Delay- and Resource-Aware Satellite UPF Service Optimization

Abstract

Executing 5G core network functions on satellites has become crucial to enhance satellite network management and service capabilities. The User Plane Function (UPF) is responsible for efficient data traffic forwarding and is envisioned as a key and pioneering core network function that will be deployed on satellites. However, managing and providing services with satellite UPFs face dual challenges. Limited satellite resources constrain the user scale that a satellite UPF can service, resulting in an unguaranteed service delay. Moreover, the extremely rapid mobility of satellites renders it difficult for satellite UPFs to provide seamless services. To address the above challenges, this paper presents the first-of-its-kind service optimization scheme for satellite UPFs in terms of switch control, state migration, and traffic routing. To provide guaranteed service delay, we provide a theoretical analysis based on the M/G/1 queue model, demonstrating the service delay-resource consumption trade-off. A satellite UPF switch control scheme is integrated into the service optimization process, which can decrease satellite UPF service delay while saving satellite resources by adjusting the switch control parameters.

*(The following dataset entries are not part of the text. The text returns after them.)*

-- ==== Sys2Proof/Machine/Halt.lean ====
section
/-! DEFINITION. HLT, and the words that select no instruction (46_halt.md). -/

namespace Sys2Proof.Machine

/-- HLT (R105): the run state alone changes; `pc` keeps the address of the HLT word (log 12). -/
def execHlt (s : State) : Host.Outcome State Fault Refusal := settle s (.ok s.halt)

/-- What a word that selects no instruction raises (R106). -/
def unknownWord (e : DecodeError) : Raised := ⟨.unknownOpcode, e.info⟩

/-- Instruction fetch and decode (47_execution_loop.md R110): the instruction the word at `pc` selects, or the fault
of the fetch (20_memory.md R34) or of an unknown word (R106). -/
def fetch (s : State) : Except Raised Instr := do
  let w ← memRead s s.pc
  match decode w with
  | .ok i => .ok i
  | .error e => .error (unknownWord e)

end Sys2Proof.Machine
end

To provide seamless services, we propose a satellite UPF-oriented state-aware service migration and traffic routing (UPF service optimization) algorithm. A policy network-based reinforcement learning approach is employed to dynamically perceive the satellite network’s state as well as the satellite UPF switch state. Building upon the optimization of service delay through satellite UPF switch control, the processes of state-aware state migration and traffic routing are further employed to reduce delay, ensuring seamless service effectively. Experiments reveal that the proposed algorithm outperforms other benchmark algorithms under different metrics. The service delay is reduced by an average of 23.2% compared with other algorithms.